/-- The header of a frame by byte and bit (R177). -/
theorem frameBytes_layout {cls : Nat} (hold : Bool) (tag : Byte) {body : List Byte} (hc : cls < 8) (hb : body.length < 65536) :
    ∃ head hi lo : Byte, (LinkOut.frame cls hold tag body).frameBytes = some ([head, tag, hi, lo] ++ body)
      ∧ head.toNat % 8 = cls ∧ (∀ i ∈ [3, 4, 5, 6], head.getLsbD i = false) ∧ head.getLsbD 7 = hold
      ∧ 256 * hi.toNat + lo.toNat = body.length := by
  refine ⟨BitVec.ofNat 8 (cls + bit hold 7), BitVec.ofNat 8 (body.length >>> 8), BitVec.ofNat 8 body.length, ?_, ?_⟩
  · simp [LinkOut.frameBytes, frameHeader, be]
  · have hlen : 256 * (BitVec.ofNat 8 (body.length >>> 8)).toNat + (BitVec.ofNat 8 body.length).toNat = body.length := by
      simp only [BitVec.toNat_ofNat, Nat.shiftRight_eq_div_pow, Nat.reducePow]
      omega
    have hhead : ∀ c : Fin 8, ∀ h : Bool, (BitVec.ofNat 8 (c + bit h 7)).toNat % 8 = c
        ∧ (∀ i ∈ [3, 4, 5, 6], (BitVec.ofNat 8 (c + bit h 7)).getLsbD i = false) ∧ (BitVec.ofNat 8 (c + bit h 7)).getLsbD 7 = h := by
      decide
    obtain ⟨h1, h2, h3⟩ := hhead ⟨cls, hc⟩ hold
    exact ⟨h1, h2, h3, hlen⟩

/-! ## The carried holding record (R185) -/

theorem holdingBytes_length (h : Holding) (u : Bool) : (holdingBytes h u).length = 26 := by simp [holdingBytes]

/-- Byte 22 of a carried record: the owner's and the receiver's port bit. -/
def Holding.portBits (h : Holding) : Nat := bit (h.tenure.anyOwner = .B) 0 + bit (h.tenure.receiver = some .B) 1

/-- Byte 23 of a carried record: what is present, and the flags. -/
def Holding.flagBits (h : Holding) (u : Bool) : Nat :=
  bit h.tenure.owner.isSome 0 + bit h.tenure.lastOwner.isSome 1 + bit h.tenure.receiver.isSome 2 + bit u 3
    + bit (h.access = .writeGuard) 4 + bit (h.heir = .partner) 5

theorem holdingBytes_eq (h : Holding) (u : Bool) : holdingBytes h u = be 2 h.id ++ (be 1 h.ns ++ (be 1 h.tenure.num ++ (be 6 h.start ++
    (be 6 h.length ++ (be 6 h.gen ++ (be 1 h.portBits ++ (be 1 (h.flagBits u) ++ (be 1 h.rank ++ be 1 0)))))))) := by
  simp [holdingBytes, Holding.portBits, Holding.flagBits]

/-- Two flags in the lowest bits of a byte. -/
theorem two_bits (a b : Bool) : (BitVec.ofNat 8 (bit a 0 + bit b 1)).getLsbD 0 = a ∧ (BitVec.ofNat 8 (bit a 0 + bit b 1)).getLsbD 1 = b
    ∧ ∀ j, 2 ≤ j → (BitVec.ofNat 8 (bit a 0 + bit b 1)).getLsbD j = false := by
  refine ⟨by cases a <;> cases b <;> rfl, by cases a <;> cases b <;> rfl, fun j hj => ?_⟩
  have hlt : bit a 0 + bit b 1 < 2 ^ j := lt_of_lt_of_le (by cases a <;> cases b <;> decide) (Nat.pow_le_pow_right (by omega) hj)
  simp [BitVec.getLsbD_ofNat, Nat.testBit_lt_two_pow hlt]

/-- Six flags in the lowest bits of a byte. -/
theorem six_bits : ∀ a b c d e f : Bool,
    let x := BitVec.ofNat 8 (bit a 0 + bit b 1 + bit c 2 + bit d 3 + bit e 4 + bit f 5)
    x.getLsbD 0 = a ∧ x.getLsbD 1 = b ∧ x.getLsbD 2 = c ∧ x.getLsbD 3 = d ∧ x.getLsbD 4 = e ∧ x.getLsbD 5 = f
      ∧ x.getLsbD 6 = false ∧ x.getLsbD 7 = false := by decide

theorem ofNat_mod_byte (n : Nat) : BitVec.ofNat 8 (n % 256 ^ 1) = BitVec.ofNat 8 n := by
  apply BitVec.eq_of_toNat_eq
  simp

theorem holdingBytes_portByte (h : Holding) (u : Bool) : BitVec.ofNat 8 (field (holdingBytes h u) 22 1) = BitVec.ofNat 8 h.portBits := by
  rw [← ofNat_mod_byte h.portBits]
  simp [holdingBytes_eq, field_be_skip, field_be_append]

theorem holdingBytes_flagByte (h : Holding) (u : Bool) :
    BitVec.ofNat 8 (field (holdingBytes h u) 23 1) = BitVec.ofNat 8 (h.flagBits u) := by
  rw [← ofNat_mod_byte (h.flagBits u)]
  simp [holdingBytes_eq, field_be_skip, field_be_append]

theorem Tenure.anyOwner_of {t : Tenure} {p : Port} (h : t.owner = some p ∨ t.lastOwner = some p) : t.anyOwner = p := by
  cases t <;> simpa [Tenure.owner, Tenure.lastOwner, Tenure.anyOwner] using h

theorem holdingBytes_fields (h : Holding) (u : Bool) : ∀ x ∈ [(0, 2, h.id), (2, 1, h.ns), (3, 1, h.tenure.num), (4, 6, h.start),
    (10, 6, h.length), (16, 6, h.gen), (24, 1, h.rank), (25, 1, 0)], field (holdingBytes h u) x.1 x.2.1 = x.2.2 % 256 ^ x.2.1 := by
  simp [holdingBytes_eq, field_be_skip, field_be_append, field_be]

theorem port_eq_B (p : Port) : decide (p = .B) = (p == .B) := by cases p <;> rfl

theorem detailBytes_layout (d : Detail) : (detailBytes d).length = 3 ∧ field (detailBytes d) 1 2 = min d.value 65535
    ∧ field (detailBytes d) 0 1 = (match d.port with
      | none => 0
      | some .A => 1
      | some .B => 2) := by
  have hlt : min d.value 65535 < 256 ^ 2 := by
    simp only [Nat.reducePow]
    omega
  refine ⟨by simp [detailBytes], ?_, ?_⟩
  · rw [detailBytes, field_be_skip _ _ _ (by omega), field_be_of_lt hlt]
  · rw [detailBytes, field_be_append]
    obtain ⟨port, value⟩ := d
    rcases port with _ | p
    · rfl
    · cases p <;> rfl

theorem NoticeKind.num_eq_iff {k : NoticeKind} {v : Nat} : k.num = v ↔ (v, k) ∈ [(1, NoticeKind.partnerLost), (2, .partnerSuspect),
    (3, .partnerBack), (4, .takeoverDone), (5, .orphans), (6, .unresolvedCleared), (7, .rejoinWaiting), (8, .contention), (9, .received),
    (10, .driveSilent)] := by
  cases k <;> simp [NoticeKind.num, eq_comm]

theorem noticeKindOf_num (k : NoticeKind) : noticeKindOf k.num = some k := by cases k <;> rfl

theorem noticeKindOf_eq_some_iff {k : NoticeKind} {v : Nat} : noticeKindOf v = some k ↔ k.num = v := by
  constructor
  · intro h
    unfold noticeKindOf at h
    split at h <;> cases h <;> rfl
  · rintro rfl
    exact noticeKindOf_num k

theorem portOf_eq_some_iff {v : Nat} {p : Port} : portOf v = some p ↔ (v = 1 ∧ p = .A) ∨ (v = 2 ∧ p = .B) := by
  unfold portOf
  split <;> simp_all [eq_comm]

theorem accessOf_eq_some_iff {v : Nat} {a : Access} : accessOf v = some a ↔ (v = 1 ∧ a = .exclusive) ∨ (v = 2 ∧ a = .writeGuard) := by
  unfold accessOf
  split <;> simp_all [eq_comm]

theorem heirOf_eq_some_iff {v : Nat} {h : Heir} : heirOf v = some h ↔ (v = 1 ∧ h = .partner) ∨ (v = 2 ∧ h = .none) := by
  unfold heirOf
  split <;> simp_all [eq_comm]

theorem rankOf_eq_some_iff {v r : Nat} : rankOf v = some r ↔ r = v ∧ 1 ≤ v ∧ v ≤ 15 := by
  unfold rankOf
  split
  · simp only [Option.some.injEq]
    omega
  · simp only [reduceCtorEq, false_iff]
    omega

/-- Settles O8. -/
theorem answersAndReplies : Obligations.AnswersAndReplies := by
  refine ⟨fun s p tag code echo result => ⟨s.reply_eq p tag code, s.answer_eq p tag echo code result, s.placeAnswer_eq echo code result⟩,
    fun cls hold tag body hc hb => frameBytes_layout hold tag hc hb, fun h u => ?_, detailBytes_layout, fun c => by cases c <;> rfl,
    fun k v => ⟨NoticeKind.num_eq_iff, noticeKindOf_eq_some_iff⟩, fun c => by cases c <;> rfl, fun x => by cases x <;> rfl,
    fun v => ⟨fun p => portOf_eq_some_iff, fun a => accessOf_eq_some_iff, fun h => heirOf_eq_some_iff, fun r => rankOf_eq_some_iff⟩⟩
  simp only [holdingBytes_portByte, holdingBytes_flagByte]
  obtain ⟨hp0, hp1, hp2⟩ := two_bits (h.tenure.anyOwner = .B) (h.tenure.receiver = some .B)
  obtain ⟨hf0, hf1, hf2, hf3, hf4, hf5, hf6, hf7⟩ := six_bits h.tenure.owner.isSome h.tenure.lastOwner.isSome h.tenure.receiver.isSome u
    (h.access = .writeGuard) (h.heir = .partner)
  refine ⟨holdingBytes_length h u, ?_, fun p hp => ?_, ?_, hp2, hf0, hf1, hf2, hf3, ?_, ?_, hf6, hf7⟩
  · exact holdingBytes_fields h u
  · rw [← port_eq_B, ← Tenure.anyOwner_of hp]
    exact hp0
  · refine hp1.trans ?_
    rcases h.tenure.receiver with _ | p
    · rfl
    · cases p <;> rfl
  · exact hf4.trans (by cases h.access <;> rfl)
  · exact hf5.trans (by cases h.heir <;> rfl)

/-! ## What an IDENTIFY answer installs (R1) -/

theorem entryQualifies_iff {e : IdentifyEntry} : entryQualifies e = true ↔
    e.id ≤ 7 ∧ 1 ≤ e.size ∧ e.size ≤ 2 ^ 48 - 1 ∧ (e.blockSize = 512 ∨ e.blockSize = 4096) := by
  simp only [entryQualifies, Bool.and_eq_true, Bool.or_eq_true, decide_eq_true_eq]
  constructor <;> intro h <;> omega

theorem mem_installFrom {seen : List Nat} {entries : List IdentifyEntry} {n : Namespace} : n ∈ installFrom seen entries ↔
    ∃ before e after, entries = before ++ e :: after ∧ n = { id := e.id, size := e.size, blockSize := e.blockSize }
      ∧ entryQualifies e = true ∧ e.id ∉ seen ∧ ∀ x ∈ before, x.id ≠ e.id := by
  induction entries generalizing seen with
  | nil => simp [installFrom]
  | cons y ys ih =>
    simp only [installFrom, List.mem_append, ih]
    constructor
    · rintro (hy | ⟨before, e, after, rfl, hn, hq, hs, hb⟩)
      · split at hy
        · next hc =>
          obtain ⟨hq, hs⟩ : entryQualifies y = true ∧ y.id ∉ seen := by simpa using hc
          exact ⟨[], y, ys, rfl, by simpa using hy, hq, hs, by simp⟩
        · cases hy
      · simp only [List.mem_cons, not_or] at hs
        refine ⟨y :: before, e, after, rfl, hn, hq, hs.2, fun x hx => ?_⟩
        obtain rfl | hx := List.mem_cons.1 hx
        exacts [Ne.symm hs.1, hb x hx]
    · rintro ⟨before, e, after, he, hn, hq, hs, hb⟩
      cases before with
      | nil =>
        cases he
        exact .inl (by simp [hq, hs, hn])
      | cons x xs =>
        cases he
        refine .inr ⟨xs, e, after, rfl, hn, hq, ?_, fun x hx => hb x (List.mem_cons_of_mem _ hx)⟩
        simp only [List.mem_cons, not_or]
        exact ⟨Ne.symm (hb y List.mem_cons_self), hs⟩

theorem installFrom_nodup (entries : List IdentifyEntry) : ∀ seen : List Nat, ((installFrom seen entries).map (·.id)).Nodup := by
  induction entries with
  | nil => exact fun _ => List.nodup_nil
  | cons y ys ih =>
    intro seen
    simp only [installFrom]
    split
    · rw [List.singleton_append, List.map_cons, List.nodup_cons]
      refine ⟨fun hy => ?_, ih _⟩
      obtain ⟨n, hn, hid⟩ := List.mem_map.1 hy
      obtain ⟨before, e, after, -, rfl, -, hs, -⟩ := mem_installFrom.1 hn
      exact hs (by simp only at hid; simp [hid])
    · exact ih _

/-- Settles O12. -/
theorem installedNamespaces : Obligations.InstalledNamespaces := by
  intro entries
  have hmem (n : Namespace) : n ∈ installed entries ↔ ∃ before e after, entries = before ++ e :: after
      ∧ n = { id := e.id, size := e.size, blockSize := e.blockSize } ∧ e.id ≤ 7 ∧ 1 ≤ e.size ∧ e.size ≤ 2 ^ 48 - 1
      ∧ (e.blockSize = 512 ∨ e.blockSize = 4096) ∧ ∀ x ∈ before, x.id ≠ e.id := by
    simp only [installed, mem_installFrom, entryQualifies_iff, List.not_mem_nil, not_false_eq_true, true_and, and_assoc]
  have hnodup : ((installed entries).map (·.id)).Nodup := installFrom_nodup entries []
  refine ⟨hmem, hnodup, ?_⟩
  have hsub : (installed entries).map (·.id) ⊆ List.range 8 := fun i hi => by
    obtain ⟨n, hn, rfl⟩ := List.mem_map.1 hi
    obtain ⟨_, e, _, -, rfl, hid, -⟩ := (hmem n).1 hn
    exact List.mem_range.2 (by simp only; omega)
  simpa using (hnodup.subperm hsub).length_le

end Sys2Proof.Machine
end

section
/-! PROOFS. STATUS (R96, R186, R190): the sections and the takeover record, field by field. -/

namespace Sys2Proof.Machine

/-! ## Lengths -/

theorem State.partSection_length (s : State) : s.partSection.length = 24 := by simp [State.partSection, stampBytes]

theorem windowBytes_length (w : Option Window) : (windowBytes w).length = 10 := by cases w <;> simp [windowBytes, stampBytes]

theorem lastBeaconBytes_length (b : Option LastBeacon) : (lastBeaconBytes b).length = 7 := by cases b <;> simp [lastBeaconBytes, stampBytes]

theorem pathSection_length (x : Path) : (pathSection x).length = 27 := by
  simp [pathSection, windowBytes_length, lastBeaconBytes_length]

theorem State.namespaceBytes_length (s : State) (id : Nat) : (s.namespaceBytes id).length = 9 := by
  unfold State.namespaceBytes
  cases s.namespaceById id <;> simp

theorem State.fullStatus_length (s : State) : s.fullStatus.length = 150 := by
  simp [State.fullStatus, State.partSection_length, pathSection_length, State.namespaceBytes_length]

/-! ## Fields of composite bytes -/

/-- Zeros spell 0. -/
theorem beNat_replicate_zero (n : Nat) : beNat (List.replicate n 0) = 0 := by
  rw [← be_zero_value, beNat_be, Nat.zero_mod]

theorem field_be_zero (m i n : Nat) : field (be m 0) i n = 0 := by
  rw [be_zero_value, field, List.drop_replicate, List.take_replicate, beNat_replicate_zero]

theorem Window.stop_toNat (w : Window) : w.stop.toNat % 256 ^ 4 = (w.start.toNat + w.width) % 256 ^ 4 := by
  simp only [Window.stop, BitVec.toNat_add, BitVec.toNat_ofNat, Nat.reducePow]
  omega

#### [Brief]
Beginning with the line above that contains "[List.singleton_append, List.map_cons, List.nodup_cons]", copy each line exactly up to and including the line that contains "intro entries", and go no further.

#### [Task result]
    · rw [List.singleton_append, List.map_cons, List.nodup_cons]
      refine ⟨fun hy => ?_, ih _⟩
      obtain ⟨n, hn, hid⟩ := List.mem_map.1 hy
      obtain ⟨before, e, after, -, rfl, -, hs, -⟩ := mem_installFrom.1 hn
      exact hs (by simp only at hid; simp [hid])
    · exact ih _

/-- Settles O12. -/
theorem installedNamespaces : Obligations.InstalledNamespaces := by
  intro entries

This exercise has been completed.